Certain things i would normally consider before going for arch change is
what are the issues of current arch
what am i doing wrong with the current arch.(if this had been working for a while, minor tweaks will normally solve a lot of issues)
will it allow me to grow easily (here there will always be a upper limit). Based on the past growth of data, you can effectively plan it.
reliability
easy to maintain / monitor / troubleshoot
cost
200GB is not a lot of data, and you can go in for some home grown solution or use something like a NAS, which will allow you to expand later on. And have a hot swappable replica of it.
Replicating to storage of all the webservers is a very expensive setup, and as you said there are a lot of write operations, it will have a large overhead in replicating to all the servers(which will only increase with the number of servers and growing data). And there is also the issue of stale data being served by one of the other nodes. Apart from that troubleshooting replication issues will be a mess with 10 and growing nodes.

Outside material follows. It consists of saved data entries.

-- ==== Sys2Proof/Certificates/Slice0/Obligations.lean ====
section
/-! DEFINITION. The statements for the provers. -/

open Sys2Proof Sys2Proof.Machine

/-! ### The step, the queue, and reset -/

/-- A step runs the command at the front of the queue on the state with the queue's rest; with no command waiting the part idles, which is
the model's choice (log entry 3). -/
def Obligations.StepRunsFrontCommand : Prop :=
  (∀ (c : Instr) (rest : List Instr) (s : State), s.pending = c :: rest → step s = exec c (s.withPending rest))
    ∧ ∀ s : State, s.pending = [] → step s = .next s

/-- Every command answers a next state, in every state. -/
def Obligations.NoCommandStops : Prop := ∀ (c : Instr) (s : State), ∃ t, exec c s = .next t

/-- A command leaves the waiting commands alone, which are the model's own state (log entry 3); the levels at the pins become those of its
moment, which is the model's choice (log entry 1); the backup supply changes by its own two commands alone. -/
def Obligations.CommandsLeaveTheQueue : Prop :=
  ∀ (c : Instr) (s t : State), exec c s = .next t →
    t.pending = s.pending ∧ t.term.pins = c.moment.pins
      ∧ t.backup = (match c with
        | .backupSupplyLoss _ => false
        | .backupSupplyReturn _ => true
        | _ => s.backup)

/-- While the part does not run, a command that is no power event only lets its moment come (the model's choice, log entry 17). -/
def Obligations.StoppedPartOnlyAges : Prop :=
  ∀ (c : Instr) (s : State), s.run ≠ .running → (∀ m, c ≠ .mainPowerFail m) → (∀ m, c ≠ .backupSupplyLoss m) → (∀ e, c ≠ .start e) →
    (∀ m, c ≠ .backupSupplyReturn m) → exec c s = .next (arrive c.moment s)

/-- After reset every record, counter and state has the value that the manual gives it for a cold start, and one STARTED notice waits. The
fields that the manual gives no default are not named (log entry 5); the second of the next minute roll is log entry 31. -/
def Obligations.ResetHoldsColdStartValues : Prop :=
  (∀ b : Fin 8, ((State.reset.bay b).enabled = false ∧ (State.reset.bay b).pulses = 12 ∧ (State.reset.bay b).blanking = 3
      ∧ (State.reset.bay b).tolerance = 8 ∧ (State.reset.bay b).slew = 50)
    ∧ State.reset.level b = { value := none, quality := .none, accepted := none, candidate := none, misses := 0, disagreed := false }
    ∧ State.reset.lvl.floats.at_ b = .absent ∧ State.reset.snd.channels.at_ b = { health := .ok, bad := 0 }
    ∧ State.reset.snd.last.at_ b = none ∧ State.reset.order b = none ∧ State.reset.inhibit.at_ b = none)
  ∧ (∀ k : Fin 4, State.reset.outfall k = { configured := false, onset := 5, hysteresis := 10, tail := 300, blockHours := 12, weir := [] }
    ∧ State.reset.spill.at_ k = { state := .quiet, remainder := 0 } ∧ State.reset.ret.slots.at_ k = none
    ∧ State.reset.ret.counts.at_ k = { current := PeriodSet.begin_ 0, previous := PeriodSet.begin_ 0, blockEnd := 0 })
  ∧ (∀ g : Fin 4, State.reset.image.gauges.at_ g = { enabled := false, tipDepth := 200, dead := 80, stuck := 10 }
    ∧ State.reset.rain.gauges.at_ g = { stuck := false, history := [], minuteStart := 0, total := 0, lastTip := none, stuckDeadline := none })
  ∧ (∀ r : Fin 8, (State.reset.image.rules.at_ r).level = .none ∧ State.reset.rain.rules.at_ r = { state := .disarmed, holdUntil := none })
  ∧ (∀ i : Fin 4, State.reset.rain.slots.at_ i = .empty) ∧ State.reset.rain.nextRoll = 60
  ∧ (∀ d : Fin 16, State.reset.image.devices.at_ d = none
    ∧ State.reset.device d = { state := .unknown, toggle := false, inStep := false, naks := 0, deadline := none, watch := none
                               nextPoll := none }
    ∧ State.reset.last d = none)
  ∧ (∀ t : Fin 12, State.reset.image.terminals.at_ t = { function := .unused, polarity := .activeHigh })
  ∧ (∀ l : Fin 4, (State.reset.image.alarms.at_ l).condition = .off ∧ (State.reset.image.alarms.at_ l).grouping = .site
    ∧ (State.reset.image.alarms.at_ l).mask = 0 ∧ State.reset.term.lineActive.at_ l = false)
  ∧ State.reset.image.sounding = { charge := 50, stuck := 16, speed := 343, drain := 3, dry := 60, watch := 15, storm := 5, recovery := 10,
                                   maintenance := 30, faultLimit := 5 }
  ∧ State.reset.image.staleLimit = 4 ∧ State.reset.image.dryLookback = 6 ∧ State.reset.image.margin = 50
  ∧ State.reset.image.drain = { slots := 1, lotVolume := 500, lotTime := 900 }
  ∧ State.reset.image.actuator = { timeout := 40, retries := 2, nakBackoff := 250, nakLimit := 8, poll := 2 }
  ∧ (State.reset.now = 0 ∧ State.reset.ret.offset = 0 ∧ State.reset.ret.clockSet = false ∧ State.reset.ret.powerLoss = none
    ∧ State.reset.ret.log = [] ∧ State.reset.ret.nextId = some 1 ∧ State.reset.ret.lastRain = none ∧ State.reset.ret.cold = true)
  ∧ State.reset.mode = .dry ∧ State.reset.rain.alert = .none ∧ State.reset.run = .running ∧ State.reset.clock.cause = .cold
  ∧ (State.reset.snd.engine = none ∧ State.reset.snd.supplyOn = false ∧ State.reset.snd.supplyReady = false ∧ State.reset.snd.expiries = 0
    ∧ State.reset.snd.queue = [])
  ∧ (State.reset.drn.grants = [] ∧ State.reset.drn.armed = true
    ∧ State.reset.drn.counters = { granted := 0, consumed := 0, forfeited := 0, expired := 0, withdrawn := 0 })
  ∧ State.reset.act.queue = [] ∧ State.reset.act.current = none ∧ State.reset.term.worksStop = false
  ∧ (State.reset.port.receiver = .hunting ∧ State.reset.port.slot = none ∧ State.reset.port.answering = none
    ∧ State.reset.port.frameLost = false ∧ State.reset.port.noticeLost = false ∧ State.reset.port.nextNumber = 1
    ∧ State.reset.port.notices = [{ subject := 0, number := 0, unset := true, time := 0, detail := .started .cold none 0 false }])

Unless the lookup / read / write of files is very time critical, replicating to all the webservers is not a good idea. Users(of web) will hardly notice the difference of 100ms - 200ms in loadtime.
There are some enterprise solutions for this sort of thing. But I don't doubt that they are expensive. NAS doesn’t scale well. And you have a single point of failure which is not good.
There are some ways that you can write code to help with this. You could cache the images on the web servers the first time they are requested, this will reduce the load on the image server.
You could get a master slave set up, so that you have one main image server but other servers which copy from this. You could load balance these, and put some logic in your code so that if a slave doesn’t have a copy of an image, you check on the master. You could also assign these in priority order so that if the master is not available the first slave then becomes the master.
Since you have so little data in your storage, it makes sense to buy several big HDs or use the free space on your web servers to keep copies. It will take down the strain on your backend storage system and when it fails, you can still deliver content for your users. Even better, if you need to scale (more downloads), you can simply add a new server and the stress on your backend won't change, much.
If I had to do this, I'd use rsync or unison to copy the image files in the exact same space on the web servers where they are on the storage device (this way, you can swap out the copy with a network file system mount any time).
Run rsync every now and then (for example after any upload or once in the night; you'll know better which sizes fits you best).
A more versatile solution would be to use a P2P protocol like Bittorreent. This way, you could publish all the changes on the storage backend to the web servers and they'd optimize the updates automatcially.